In this project, I drew inspiration from the renowned AlexNet and LeNet architectures and developed a compact Convolutional Neural Network (CNN) specifically designed for the CIFAR-10 dataset using PyTorch. To enhance the performance of my model, I experimented with different optimizers and employed advanced image preprocessing techniques to enhance the quality of the input data.
You can find my code here.
In my approach, I constructed a 6-layer deep convolutional neural network (CNN) and integrated dropout layers with a Bernoulli parameter set to 0.2 after each convolutional layer. This helped me reduce the correlation between adjacent pixels, effectively preventing overfitting and improving generalization. Then, I passed it through the batch normalization function for alternate channels to reduce internal correlation and stabilize the network during training.

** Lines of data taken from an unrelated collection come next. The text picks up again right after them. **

@[simp] theorem State.setShim_frame (s : State) (x1 : ℕ) (x2 : ℕ) (x3 : List Word) :
    (State.setShim s x1 x2 x3).clk = s.clk ∧ (State.setShim s x1 x2 x3).tofs = s.tofs ∧
    (State.setShim s x1 x2 x3).dev = s.dev ∧ (State.setShim s x1 x2 x3).mgmt = s.mgmt ∧
    (State.setShim s x1 x2 x3).seq = s.seq ∧ (State.setShim s x1 x2 x3).edu = s.edu ∧
    (State.setShim s x1 x2 x3).rpe = s.rpe ∧ (State.setShim s x1 x2 x3).stu = s.stu ∧
    (State.setShim s x1 x2 x3).cap = s.cap ∧ (State.setShim s x1 x2 x3).fso = s.fso ∧
    (State.setShim s x1 x2 x3).cmp = s.cmp ∧ (State.setShim s x1 x2 x3).mem = s.mem ∧
    (State.setShim s x1 x2 x3).lnk = s.lnk ∧ (State.setShim s x1 x2 x3).tbu = s.tbu ∧ (State.setShim s x1 x2 x3).hk = s.hk ∧
    (State.setShim s x1 x2 x3).out = s.out ∧ (State.setShim s x1 x2 x3).goodAt = s.goodAt ∧
    (State.setShim s x1 x2 x3).free = s.free ∧ (State.setShim s x1 x2 x3).pending = s.pending := by
  unfold State.setShim
  (repeat' (first | (split; rename_i heq; have h1 := congrArg Prod.fst heq; have h2 := congrArg Prod.snd heq; dsimp only at h1 h2; (try subst h1); (try subst h2)) | split)) <;> simp

@[simp] theorem State.snapShims_frame (s : State) :
    (State.snapShims s).clk = s.clk ∧ (State.snapShims s).tofs = s.tofs ∧ (State.snapShims s).dev = s.dev ∧
    (State.snapShims s).regs = s.regs ∧ (State.snapShims s).mgmt = s.mgmt ∧ (State.snapShims s).seq = s.seq ∧
    (State.snapShims s).edu = s.edu ∧ (State.snapShims s).rta = s.rta ∧ (State.snapShims s).rpe = s.rpe ∧
    (State.snapShims s).stu = s.stu ∧ (State.snapShims s).saf = s.saf ∧ (State.snapShims s).cap = s.cap ∧
    (State.snapShims s).fso = s.fso ∧ (State.snapShims s).cmp = s.cmp ∧ (State.snapShims s).mem = s.mem ∧
    (State.snapShims s).lnk = s.lnk ∧ (State.snapShims s).tbu = s.tbu ∧ (State.snapShims s).hk = s.hk ∧
    (State.snapShims s).out = s.out ∧ (State.snapShims s).goodAt = s.goodAt ∧ (State.snapShims s).free = s.free ∧
    (State.snapShims s).pending = s.pending := by
  unfold State.snapShims
  simp

@[simp] theorem State.writeShm_frame (s : State) (x1 : ℕ) (x2 : Word) :
    (State.writeShm s x1 x2).2.clk = s.clk ∧ (State.writeShm s x1 x2).2.tofs = s.tofs ∧
    (State.writeShm s x1 x2).2.dev = s.dev ∧ (State.writeShm s x1 x2).2.regs = s.regs ∧
    (State.writeShm s x1 x2).2.mgmt = s.mgmt ∧ (State.writeShm s x1 x2).2.seq = s.seq ∧
    (State.writeShm s x1 x2).2.edu = s.edu ∧ (State.writeShm s x1 x2).2.rta = s.rta ∧
    (State.writeShm s x1 x2).2.rpe = s.rpe ∧ (State.writeShm s x1 x2).2.stu = s.stu ∧
    (State.writeShm s x1 x2).2.saf = s.saf ∧ (State.writeShm s x1 x2).2.cap = s.cap ∧
    (State.writeShm s x1 x2).2.fso = s.fso ∧ (State.writeShm s x1 x2).2.cmp = s.cmp ∧
    (State.writeShm s x1 x2).2.mem = s.mem ∧ (State.writeShm s x1 x2).2.lnk = s.lnk ∧
    (State.writeShm s x1 x2).2.tbu = s.tbu ∧ (State.writeShm s x1 x2).2.hk = s.hk ∧ (State.writeShm s x1 x2).2.out = s.out ∧
    (State.writeShm s x1 x2).2.goodAt = s.goodAt ∧ (State.writeShm s x1 x2).2.free = s.free ∧
    (State.writeShm s x1 x2).2.pending = s.pending := by
  unfold State.writeShm
  simp

@[simp] theorem State.setShimWord_inv (s : State) (x1 : ℕ) (x2 : ℕ) (x3 : ℕ) (x4 : ℤ) (h : s.Inv) : (State.setShimWord s x1 x2 x3 x4).Inv := by
  unfold State.setShimWord
  simp (maxDischargeDepth := 100) [h]

@[simp] theorem State.setShim_inv (s : State) (x1 : ℕ) (x2 : ℕ) (x3 : List Word) (h : s.Inv) : (State.setShim s x1 x2 x3).Inv := by
  unfold State.setShim
  (repeat' (first | (split; rename_i heq; have h1 := congrArg Prod.fst heq; have h2 := congrArg Prod.snd heq; dsimp only at h1 h2; (try subst h1); (try subst h2)) | split)) <;> simp +contextual (maxDischargeDepth := 100) [h]

@[simp] theorem State.snapShims_inv (s : State) : (State.snapShims s).Inv ↔ s.Inv := inv_of_parts (by simp) (by simp)

@[simp] theorem State.writeShm_inv (s : State) (x1 : ℕ) (x2 : Word) : (State.writeShm s x1 x2).2.Inv ↔ s.Inv := inv_of_parts (by simp) (by simp)

/-! ### Calibrate -/

@[simp] theorem State.setElem_frame (s : State) (x1 : CalElem) (x2 : List ℤ) (x3 : List ℤ) :
    (State.setElem s x1 x2 x3).clk = s.clk ∧ (State.setElem s x1 x2 x3).tofs = s.tofs ∧
    (State.setElem s x1 x2 x3).dev = s.dev ∧ (State.setElem s x1 x2 x3).mgmt = s.mgmt ∧
    (State.setElem s x1 x2 x3).seq = s.seq ∧ (State.setElem s x1 x2 x3).edu = s.edu ∧
    (State.setElem s x1 x2 x3).rpe = s.rpe ∧ (State.setElem s x1 x2 x3).stu = s.stu ∧
    (State.setElem s x1 x2 x3).cap = s.cap ∧ (State.setElem s x1 x2 x3).fso = s.fso ∧
    (State.setElem s x1 x2 x3).cmp = s.cmp ∧ (State.setElem s x1 x2 x3).mem = s.mem ∧
    (State.setElem s x1 x2 x3).lnk = s.lnk ∧ (State.setElem s x1 x2 x3).tbu = s.tbu ∧ (State.setElem s x1 x2 x3).hk = s.hk ∧
    (State.setElem s x1 x2 x3).out = s.out ∧ (State.setElem s x1 x2 x3).goodAt = s.goodAt ∧
    (State.setElem s x1 x2 x3).free = s.free ∧ (State.setElem s x1 x2 x3).pending = s.pending := by
  unfold State.setElem
  (repeat' (first | (split; rename_i heq; have h1 := congrArg Prod.fst heq; have h2 := congrArg Prod.snd heq; dsimp only at h1 h2; (try subst h1); (try subst h2)) | split)) <;> simp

Influenced by the architecture of AlexNet, I progressively increased the out-channel size by a factor of 4 as we moved deeper into the convolutional layers. This strategy allowed the network to capture more complex features and gain a deeper understanding of the dataset. To downsample the feature maps and reduce the dimensions, I incorporated max pooling after every two layers. This process reduced the spatial resolution by a factor of 2 while retaining the most salient features.

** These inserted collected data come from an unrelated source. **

-- ==== Sys2Proof/Laws/Events.lean ====
section
/-! SUPPORT. What raising an event and ending a long operation do: which register words stay, and what CTL_EVQ holds. -/

namespace Sys2Proof.Machine

/-- A relation between a state and what a list of updates makes of it. -/
theorem State.fold_keeps {α β : Type} (v : State → β) (f : State → α → State) (h : ∀ s x, v (f s x) = v s) (l : List α) :
    ∀ s, v (l.foldl f s) = v s := by
  induction l with
  | nil => intro s; rfl
  | cons x l ih => intro s; rw [List.foldl_cons, ih, h]

theorem State.word_of_regs {s t : State} (h : t.regs = s.regs) (a : Nat) : t.word a = s.word a := by
  simp only [State.word, h]

theorem State.sendDlp_word (s : State) (n typ : Nat) (p : List Word) (a : Nat) : (s.sendDlp n typ p).word a = s.word a :=
  State.word_of_regs (by simp) a

theorem State.eventTo_word (s : State) (e : EvEntry) (n : Nat) {a : Nat} (h : a ∉ evWords) :
    (s.eventTo e n).word a = s.word a := by
  simp only [evWords, List.mem_cons, List.not_mem_nil, or_false, not_or] at h
  unfold State.eventTo
  dsimp only
  split
  · split
    · exact State.sendDlp_word ..
    · split
      · exact State.word_of_regs (by simp) a
      · rw [word_inc_ne _ _ _ h.2]
        exact State.word_of_regs (by simp) a
  · rfl

theorem State.queueEv_word (s : State) (e : EvEntry) {a : Nat} (h : a ∉ evWords) : (s.queueEv e).word a = s.word a := by
  simp only [evWords, List.mem_cons, List.not_mem_nil, or_false, not_or] at h
  unfold State.queueEv
  split
  · exact State.word_of_regs (by simp) a
  · rw [word_inc_ne _ _ _ h.1]
    exact State.word_of_regs (by simp) a

/-- Raising an event changes no register word but the two counters of lost events. -/
theorem State.raise_word (s : State) (code : Nat) (cls : EvClass) (arg : Nat) {a : Nat} (h : a ∉ evWords) :
    (s.raise code cls arg).word a = s.word a := by
  unfold State.raise
  dsimp only
  have hd : ∀ t : State, (t.noteDcode ⟨code, cls, arg % 1024, s.now⟩).word a = t.word a :=
    fun t => State.word_of_regs (by simp) a
  rw [hd]
  refine (State.fold_keeps (fun s => s.word a) _ (fun s n => State.eventTo_word s _ n h) _ _).trans ?_
  split
  · exact State.queueEv_word _ _ h
  · rfl

theorem State.eventTo_evq (s : State) (e : EvEntry) (n : Nat) : (s.eventTo e n).mgmt.evq = s.mgmt.evq := by
  simp

/-- Raising an event puts it into CTL_EVQ where its class is queued and an entry is free. -/
theorem State.raise_told (s : State) (code : Nat) (cls : EvClass) (arg : Nat) : s.told (s.raise code cls arg) code cls arg := by
  intro h
  unfold State.raise
  dsimp only
  have hn : ∀ t : State, (t.noteDcode ⟨code, cls, arg % 1024, s.now⟩).mgmt = t.mgmt := by intro t; simp
  rw [hn, State.fold_keeps (fun s => s.mgmt.evq) _ (fun s n => State.eventTo_evq s _ n)]
  split
  · simp [State.queueEv, h]
  · rfl

/-! ### The SAF -/

theorem State.drive_word (s : State) (on : Bool) (a : Nat) : (s.drive on).word a = s.word a := by
  unfold State.drive
  split
  · rfl
  · exact modSaf_word ..

theorem State.condition_word (s : State) (c : Cond) (a : Nat) : (s.condition c).word a = s.word a := by
  unfold State.condition
  split
  · rfl
  · split
    · exact State.word_of_regs rfl a
    · rfl

/-- A change of the SAF's state changes the counter of demands and those of lost events alone. -/
theorem State.safTo_word (s : State) (st : SafSt) {a : Nat} (h : a ∉ safWords) : (s.safTo st).word a = s.word a := by
  simp only [safWords, List.mem_cons, not_or] at h
  have hd : ∀ t : State, (if st == .stop then t.inc F.SAF_DEMCNT_COUNT else t).word a = t.word a := by
    intro t
    split
    · exact word_inc_ne _ _ _ h.1
    · rfl
  unfold State.safTo
  split
  · rfl
  · dsimp only
    rw [State.raise_word _ _ _ _ h.2]
    split
    · rw [State.condition_word, hd, State.drive_word, modSaf_word]
    · rw [hd, State.drive_word, modSaf_word]

/-- So does a demand. -/
theorem State.safEval_word (s : State) {a : Nat} (h : a ∉ safWords) : s.safEval.word a = s.word a := by
  have he : ∀ (t : State) (c : Bool), (if c then t.safTo .stop else t).word a = t.word a := by
    intro t c
    split
    · exact State.safTo_word _ _ h
    · rfl
  exact (he _ _).trans (modSaf_word ..)

/-- So does the judgement of the charging conditions. -/
theorem State.chgEval_word (s : State) {a : Nat} (h : a ∉ safWords) : s.chgEval.word a = s.word a := by
  unfold State.chgEval
  rw [State.safEval_word _ h]
  split
  · rfl
  · exact State.word_of_regs rfl a

/-- So does Clamp. -/
theorem State.clamp_word (s : State) (cause : Nat) {a : Nat} (h : a ∉ safWords) : (s.clamp cause).word a = s.word a := by
  unfold State.clamp
  split
  · rfl
  · rw [State.safTo_word _ _ h, modSaf_word]

/-! ### Long operations -/

theorem State.flag_of_word {s t : State} {f : Fld} (h : t.word f.addr = s.word f.addr) : t.flag f = s.flag f := by
  simp only [State.flag, State.rd, h]

theorem State.rd_of_word {s t : State} {f : Fld} (h : t.word f.addr = s.word f.addr) : t.rd f = s.rd f := by
  simp only [State.rd, h]

/-- Starting a long operation changes CTL_OPSTAT alone. -/
theorem State.startOp_word (s : State) (code : Nat) (op : LongOp) {a : Nat} (h : a ≠ 0x0004) :
    (s.startOp code op).word a = s.word a := by
  unfold State.startOp
  dsimp only
  rw [word_put_ne _ _ _ _ h, word_put_ne _ _ _ _ h, word_put_ne _ _ _ _ h, word_wr_ne _ _ _ _ h]
  exact State.word_of_regs (by simp) a

/-- CTL_OPSTAT names the operation that starts, as not done. -/
theorem State.startOp_stat (s : State) (op : LongOp) {code : Nat} (hc : code < 16) :
    (s.startOp code op).mgmt.op = some op ∧ (s.startOp code op).rd F.CTL_OPSTAT_CMD = code ∧
    (s.startOp code op).flag F.CTL_OPSTAT_DONE = false ∧ (s.startOp code op).flag F.CTL_OPSTAT_VALID = false ∧
    (s.startOp code op).flag F.CTL_OPSTAT_ABORT = false := by
  unfold State.startOp
  dsimp only
  refine ⟨by simp [State.modMgmt], ?_, ?_, ?_, ?_⟩
  · simp only [State.put]
    rw [rd_wr_other, rd_wr_other, rd_wr_other, rd_wr]
    · exact Nat.mod_eq_of_lt hc
    all_goals decide
  · simp only [State.put, State.flag]
    rw [rd_wr_other, rd_wr_other, rd_wr]
    · decide
    all_goals decide
  · simp only [State.put, State.flag]
    rw [rd_wr_other, rd_wr]
    · decide
    all_goals decide
  · exact flag_put _ _ _ rfl (by decide)

/-- Ending a long operation changes CTL_OPRESULT, CTL_OPSTAT and the counters of lost events alone. -/
theorem State.endOp_word (s : State) (r : Nat) {a : Nat} (h : a ∉ 0x0003 :: 0x0004 :: evWords) :
    (s.endOp r).word a = s.word a := by
  have h3 : a ≠ 0x0003 := fun e => h (e ▸ List.mem_cons_self)
  have h4 : a ≠ 0x0004 := fun e => h (e ▸ List.mem_cons_of_mem _ List.mem_cons_self)
  have he : a ∉ evWords := fun e => h (List.mem_cons_of_mem _ (List.mem_cons_of_mem _ e))
  unfold State.endOp
  split
  · rfl
  · dsimp only
    rw [modMgmt_word, State.raise_word _ _ _ _ he, word_put_ne _ _ _ _ h4, word_put_ne _ _ _ _ h4, word_wr_ne _ _ _ _ h3]

/-- What CTL_EVQ holds after an event depends on the queue, the classes queued and the instant alone. -/
theorem State.told_of {s s' t : State} {code : Nat} {cls : EvClass} {arg : Nat} (h : s'.told t code cls arg)
    (he : s'.mgmt.evq = s.mgmt.evq) (hq : s'.queues cls = s.queues cls) (hn : s'.now = s.now) : s.told t code cls arg := by
  intro hl
  have := h (he ▸ hl)
  rw [he, hq, hn] at this
  exact this

/-- The end of a long operation, step by step. -/
theorem State.endOp_eq (s : State) (op : LongOp) (r : Nat) (h : s.mgmt.op = some op) :
    s.endOp r = ((((s.wr F.CTL_OPRESULT_RESULT r).put F.CTL_OPSTAT_DONE true).put F.CTL_OPSTAT_VALID true).raise 0x01
      .info op.code).modMgmt fun m => { m with op := none } := by
  simp only [State.endOp, h]

/-- What the writes that end a long operation leave in the registers. -/
theorem State.endMarks (s : State) (r : Nat) (v : State)
    (hv : v = ((s.wr F.CTL_OPRESULT_RESULT r).put F.CTL_OPSTAT_DONE true).put F.CTL_OPSTAT_VALID true) :
    v.rd F.CTL_OPRESULT_RESULT = r % 2 ^ 20 ∧ v.flag F.CTL_OPSTAT_DONE = true ∧ v.flag F.CTL_OPSTAT_VALID = true ∧
    v.queues .info = s.queues .info := by
  subst hv
  refine ⟨?_, ?_, flag_put _ _ _ rfl (by decide), ?_⟩
  · simp only [State.put]
    rw [rd_wr_other, rd_wr_other, rd_wr]
    · rfl
    all_goals decide
  · simp only [State.put, State.flag]
    rw [rd_wr_other, rd_wr]
    all_goals decide
  · simp only [State.queues, State.put]
    rw [rd_wr_other, rd_wr_other, rd_wr_other]
    all_goals decide

/-- OP_DONE is raised and BUSY falls, once CTL_OPRESULT and CTL_OPSTAT say the end. -/
theorem State.endOp_of_marks (s v : State) (op : LongOp) (r : Nat) (hm : v.mgmt.evq = s.mgmt.evq) (hn : v.now = s.now)
    (vq : v.queues .info = s.queues .info) (v1 : v.rd F.CTL_OPRESULT_RESULT = r) (v2 : v.flag F.CTL_OPSTAT_DONE = true)
    (v3 : v.flag F.CTL_OPSTAT_VALID = true) :
    ((v.raise 0x01 .info op.code).modMgmt fun m => { m with op := none }).opEnded r ∧
    s.told ((v.raise 0x01 .info op.code).modMgmt fun m => { m with op := none }) 0x01 .info op.code := by
  have vt : s.told (v.raise 0x01 .info op.code) 0x01 .info op.code := State.told_of (State.raise_told v _ _ _) hm vq hn
  have hw : ∀ a, a ∉ evWords → (v.raise 0x01 .info op.code).word a = v.word a := fun a ha => State.raise_word v _ _ _ ha
  generalize v.raise 0x01 .info op.code = w at *
  refine ⟨⟨rfl, ?_, ?_, ?_⟩, vt⟩
  · rw [modMgmt_rd, State.rd_of_word (hw _ (by decide)), v1]
  · rw [modMgmt_flag, State.flag_of_word (hw _ (by decide)), v2]
  · rw [modMgmt_flag, State.flag_of_word (hw _ (by decide)), v3]

/-- The end of a long operation: its result, DONE and VALID, BUSY falls, and OP_DONE is raised. -/
theorem State.endOp_ended (s : State) (op : LongOp) (r : Nat) (h : s.mgmt.op = some op) :
    (s.endOp r).opEnded (r % 2 ^ 20) ∧ s.told (s.endOp r) 0x01 .info op.code := by
  rw [State.endOp_eq s op r h]
  have hm := State.endMarks s r _ rfl
  exact State.endOp_of_marks s _ op _ (by simp) (by simp [State.now]) hm.2.2.2 hm.1 hm.2.1 hm.2.2.1

end Sys2Proof.Machine
end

After the convolution phase, there are 3 dense linear layers. For activation, I utilized the rectified linear unit (ReLU) activation function with no activation for the last layer. Finally, I chose Adam as my optimization model with a learning rate of 0.001. By incorporating these design choices and leveraging techniques inspired by AlexNet, I aimed to create a robust and well-performing CNN model for the task at hand.

nn.CrossEntropyLoss() already does the softmax for you in the loss computation! As there's really no need to one hot encode, I dropped the final softmax activation function which improved my results.
transforms.RandomHorizontalFlip() and transforms.RandomCrop() for preprocessing for CIFAR-10 to introduce data augumentation.